[Stored data entries]
-- ==== Sys2Proof/Certificates/Slice0/Obligations.lean ====
section
/-! DEFINITION. The statements for the provers, each the formalisation of numbered rules of `spec/`. A result statement
gives the next state `exec` answers and, with it, the frame: the command queue and every earlier response are as before.
Where a docstring says "inference of R<n>", the spec marks that rule, or the clause named, `[derived: ...]` as its own
inference from the command rules. -/

open Sys2Proof Sys2Proof.Machine

-- Reset, the step and the two agents

/-- R30: after reset both queues are empty, and that is the whole state. -/
def Obligations.ResetIsExactlyTheEmptyQueues : Prop :=
  ∀ s : State, s = State.reset ↔ s.cmdq = [] ∧ s.rspq = []

/-- R27, R230, and the inference of R234: a reset discards what either queue held, and a run after it is a run from the start
(the events of a run are log 7's). -/
def Obligations.ResetForgetsTheWholeHistory : Prop :=
  ∀ (o : Observed) (es : List Event),
    o.after .reset = some Observed.start ∧ o.run (.reset :: es) = Observed.start.run es

/-- R22, check 5 of R67: when the oldest command decodes to `i`, the step takes it out of `cmdq` and is `exec i`. -/
def Obligations.StepRunsTheDecodedCommand : Prop :=
  ∀ (s : State) (m : Message) (rest : List Message) (i : Instr),
    s.cmdq = m :: rest → decode m = .ok i → step s = exec i { cmdq := rest, rspq := s.rspq }

/-- R204: a command with an error status is answered with exactly four bytes and removed, and nothing else happens. -/
def Obligations.MalformedCommandGetsHeaderOnlyResponse : Prop :=
  ∀ (s : State) (m : Message) (rest : List Message) (st : Status),
    s.cmdq = m :: rest → decode m = .error st →
      st ≠ .ok ∧ step s = .next { cmdq := rest, rspq := s.rspq ++ [[byteAt m 0, st.code, 0x00, 0x00]] }

/-- R31: the step is total and deterministic: the response is a function of the message, for every message. -/
def Obligations.StepAppendsRespond : Prop :=
  (∀ (s : State) (m : Message) (rest : List Message),
    s.cmdq = m :: rest → step s = .next { cmdq := rest, rspq := s.rspq ++ [respond m] }) ∧
  (∀ i : Instr, i.wellFormed = true → ∀ s : State,
    exec i s = .next { cmdq := s.cmdq, rspq := s.rspq ++ [respond (encode i)] })

/-- The model's own choice, log 1 (DESIGN CHOICE), beside the words "With an empty command queue the block does nothing" of
`60_exceptions.md`: with an empty command queue `step` answers the same state. -/
def Obligations.StepOnEmptyQueueChangesNothing : Prop :=
  ∀ s : State, s.cmdq = [] → step s = .next s

/-- R22, R27: which events are enabled: the block's step exactly when `cmdq` is not empty, `collect` exactly when `rspq` is
not empty, `submit` and `reset` always (the events are log 7's, DEDUCED). -/
def Obligations.EventsAreEnabledExactlyWhen : Prop :=
  ∀ o : Observed,
    ((∃ o', o.after .block = some o') ↔ o.state.cmdq ≠ []) ∧
    ((∃ o', o.after .collect = some o') ↔ o.state.rspq ≠ []) ∧
    (∀ m, ∃ o', o.after (.submit m) = some o') ∧
    (∃ o', o.after .reset = some o')

/-- R200 and the inference of R209: no state makes the block fault or refuse (log 4, DEDUCED). -/
def Obligations.StepNeverStops : Prop :=
  ∀ s : State, ∃ t, step s = .next t

/-- The inference of R209, with R49: as many steps as there are commands empty `cmdq` and answer every one, in order. -/
def Obligations.DrainAnswersEveryCommandInOrder : Prop :=
  ∀ s : State, stepsFrom s.cmdq.length s = .next { cmdq := [], rspq := s.rspq ++ s.cmdq.map respond }

/-- R50: the response depends on the command's bytes and on nothing else in the state. -/
def Obligations.ResponseIndependentOfHistory : Prop :=
  ∀ (s s' t t' : State) (m : Message) (rest rest' : List Message),
    s.cmdq = m :: rest → s'.cmdq = m :: rest' → step s = .next t → step s' = .next t' →
      ∃ r, t.rspq = s.rspq ++ [r] ∧ t'.rspq = s'.rspq ++ [r] ∧ t.cmdq = rest ∧ t'.cmdq = rest'

/-- The accounting of R49 is kept by every event of a run (log 7), from any state that has it. -/
def Obligations.EventsKeepTheAccounting : Prop :=
  ∀ (e : Event) (o o' : Observed), o.Accounted → o.after e = some o' → o'.Accounted

/-- R49, over the runs of events of log 7 (DEDUCED): between two resets, the responses collected are a prefix of `respond` mapped over the commands submitted, whatever
the order of the events. -/
def Obligations.CollectedResponsesFollowSubmissions : Prop :=
  ∀ (es : List Event) (o : Observed),
    Observed.start.run es = some o →
      o.collected <+: o.submitted.map respond ∧
      o.submitted.map respond = o.collected ++ o.state.rspq ++ o.state.cmdq.map respond

/-- R70, R71, R202, R204: every step keeps the response queue free of anything but responses of the specified shapes. -/
def Obligations.StepKeepsResponsesValid : Prop :=
  ∀ s s' : State, s.Inv → step s = .next s' → s'.Inv

/-- The invariant holds after reset, and the host's three actions keep it. -/
def Obligations.HostActionsKeepResponsesValid : Prop :=
  State.reset.Inv ∧ ∀ s : State, s.Inv →
    (∀ m, (s.submit m).Inv) ∧ s.hostReset.Inv ∧ (∀ r s', s.collect = some (r, s') → s'.Inv ∧ validResponse r = true)

/-- R40, R70: whatever command runs, the commands waiting and every earlier response are as before, and one `OK` response with
the command's echo is appended. -/
def Obligations.ExecAppendsOneOkResponse : Prop :=
  ∀ (i : Instr) (s t : State), exec i s = .next t →
    t.cmdq = s.cmdq ∧ ∃ payload, t.rspq = s.rspq ++ [[i.opcode.code, 0x00, 0x00, 0x00] ++ payload]

-- Encoding and decoding

/-- Every well-formed command is read back from its message, with every operand at every value. -/
def Obligations.DecodeReadsBackEveryEncoding : Prop :=
  ∀ i : Instr, i.wellFormed = true → decode (encode i) = .ok i

/-- Every accepted message has exactly one reading: it is the encoding of the well-formed command it decodes to. -/
def Obligations.DecodeAcceptsOnlyEncodings : Prop :=
  ∀ (m : Message) (i : Instr), decode m = .ok i → i.wellFormed = true ∧ encode i = m

/-- A word of each command, written out from R61 to R65, decodes to the command. -/
def Obligations.WrittenOutWordsDecode : Prop :=
  decode [0x01, 0, 0, 0, 0x04, 0x01, 0, 0] = .ok (.quant 260) ∧
  decode [0x02, 0, 0, 0, 0x04, 0, 0, 0, 0x01, 0, 0, 0] = .ok (.ksgen 4294967300) ∧
  decode [0x03, 0, 0, 0, 1, 0, 0, 0, 0, 1, 2, 3, 4, 5, 6, 7, 8, 9, 10, 11, 12, 13, 14, 15, 0x66] =
    .ok (.xstream #v[0, 1, 2, 3, 4, 5, 6, 7, 8, 9, 10, 11, 12, 13, 14, 15] [0x66]) ∧
  decode [0x04, 0, 0, 0, 0, 0, 0, 0, 15, 14, 13, 12, 11, 10, 9, 8, 7, 6, 5, 4, 3, 2, 1, 0] =
    .ok (.bxor #v[15, 14, 13, 12, 11, 10, 9, 8, 7, 6, 5, 4, 3, 2, 1, 0] []) ∧
  decode [0x05, 0x66, 0x77, 0, 2, 0, 0, 0, 0x41, 0x42] = .ok (.splitx 0x66 0x77 [0x41, 0x42]) ∧
  decode [0x06, 0, 0, 0, 1, 0, 0, 0, 0xFB, 0xFF, 0xFF, 0xFF, 0x6B] = .ok (.rot (-5) [0x6B]) ∧
  decode [0x07, 0, 0, 0, 3, 0, 0, 0, 1, 2, 3] = .ok (.seedoff [1, 2, 3])

/-- R62: the scalar formats C and B, for every value of every operand byte. -/
def Obligations.ScalarFormatsDecode : Prop :=
  ∀ b0 b1 b2 b3 b4 b5 b6 b7 : Byte,
    (∃ count : Count, decode [0x01, 0, 0, 0, b0, b1, b2, b3] = .ok (.quant count) ∧
      count.toNat = b0.toNat + 256 * b1.toNat + 65536 * b2.toNat + 16777216 * b3.toNat) ∧
    (∃ bucket : Bucket, decode [0x02, 0, 0, 0, b0, b1, b2, b3, b4, b5, b6, b7] = .ok (.ksgen bucket) ∧
      bucket.toNat = b0.toNat + 256 * b1.toNat + 65536 * b2.toNat + 16777216 * b3.toNat
        + 4294967296 * (b4.toNat + 256 * b5.toNat + 65536 * b6.toNat + 16777216 * b7.toNat))

/-- R63: format D, live key bytes for `SPLITX` and zero ones for `SEEDOFF`. -/
def Obligations.DataFormatDecodes : Prop :=
  ∀ (ka kb l0 l1 l2 l3 : Byte) (d : List Byte),
    l0.toNat + 256 * l1.toNat + 65536 * l2.toNat + 16777216 * l3.toNat = d.length → d.length ≤ 65535 →
      decode ([0x05, ka, kb, 0, l0, l1, l2, l3] ++ d) = .ok (.splitx ka kb d) ∧
      decode ([0x07, 0, 0, 0, l0, l1, l2, l3] ++ d) = .ok (.seedoff d)

/-- R64: format K, 16 key bytes in order at offset 8, the data after them. -/
def Obligations.KeyFormatDecodes : Prop :=
  ∀ (l0 l1 l2 l3 : Byte) (k : Key) (d : List Byte),
    l0.toNat + 256 * l1.toNat + 65536 * l2.toNat + 16777216 * l3.toNat = d.length → d.length ≤ 65535 →
      decode ([0x03, 0, 0, 0, l0, l1, l2, l3] ++ k.toList ++ d) = .ok (.xstream k d) ∧
      decode ([0x04, 0, 0, 0, l0, l1, l2, l3] ++ k.toList ++ d) = .ok (.bxor k d)

/-- R65: format R, the offset a two's-complement 32-bit integer, `sext_32` of its field. -/
def Obligations.RotationFormatDecodes : Prop :=
  ∀ (l0 l1 l2 l3 o0 o1 o2 o3 : Byte) (d : List Byte),
    l0.toNat + 256 * l1.toNat + 65536 * l2.toNat + 16777216 * l3.toNat = d.length → d.length ≤ 65535 →
      ∃ k : Offset, decode ([0x06, 0, 0, 0, l0, l1, l2, l3, o0, o1, o2, o3] ++ d) = .ok (.rot k d) ∧
        let v := o0.toNat + 256 * o1.toNat + 65536 * o2.toNat + 16777216 * o3.toNat
        offsetValue k = if v < 2147483648 then (v : Int) else (v : Int) - 4294967296

/-- R60: the one legal length of each command's message, and the shortest and the longest command. -/
def Obligations.EncodedLengthIsTheFormats : Prop :=
  (∀ (c : Count) (b : Bucket) (k : Key) (ka kb : Byte) (o : Offset) (d : List Byte),
    (encode (.quant c)).length = 8 ∧ (encode (.ksgen b)).length = 12 ∧
    (encode (.xstream k d)).length = 24 + d.length ∧ (encode (.bxor k d)).length = 24 + d.length ∧
    (encode (.splitx ka kb d)).length = 8 + d.length ∧ (encode (.rot o d)).length = 12 + d.length ∧
    (encode (.seedoff d)).length = 8 + d.length) ∧
  (∀ (m : Message) (i : Instr), decode m = .ok i → 8 ≤ m.length ∧ m.length ≤ 65559)

/-- R66: the opcode map, and a header selects a command exactly when it matches the command's row under its mask. -/
def Obligations.HeaderSelectsCommandByMask : Prop :=
  ([Opcode.quant, .ksgen, .xstream, .bxor, .splitx, .rot, .seedoff].map fun op =>
      (op.code.toNat, op.format, op.matchWord, op.maskWord)) =
    [(0x01, .c, 0x00000001, 0xFFFFFFFF), (0x02, .b, 0x00000002, 0xFFFFFFFF), (0x03, .k, 0x00000003, 0xFFFFFFFF),
     (0x04, .k, 0x00000004, 0xFFFFFFFF), (0x05, .d, 0x00000005, 0xFF0000FF), (0x06, .r, 0x00000006, 0xFFFFFFFF),
     (0x07, .d, 0x00000007, 0xFFFFFFFF)] ∧
  (∀ (m : Message) (op : Opcode), 4 ≤ m.length →
    (le32 m 0 &&& op.maskWord = op.matchWord ↔
      Opcode.ofByte (byteAt m 0) = some op ∧ reservedNonzero op m = false)) ∧
  (∀ b : Byte, Opcode.ofByte b = none ↔ b = 0x00 ∨ 0x08 ≤ b.toNat)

Task requirements:
Start copying at the line that contains "(le32 m 0 &&&" and stop after the last line of the records, keeping every line exactly.

Task result:
    (le32 m 0 &&& op.maskWord = op.matchWord ↔
      Opcode.ofByte (byteAt m 0) = some op ∧ reservedNonzero op m = false)) ∧
  (∀ b : Byte, Opcode.ofByte b = none ↔ b = 0x00 ∨ 0x08 ≤ b.toNat)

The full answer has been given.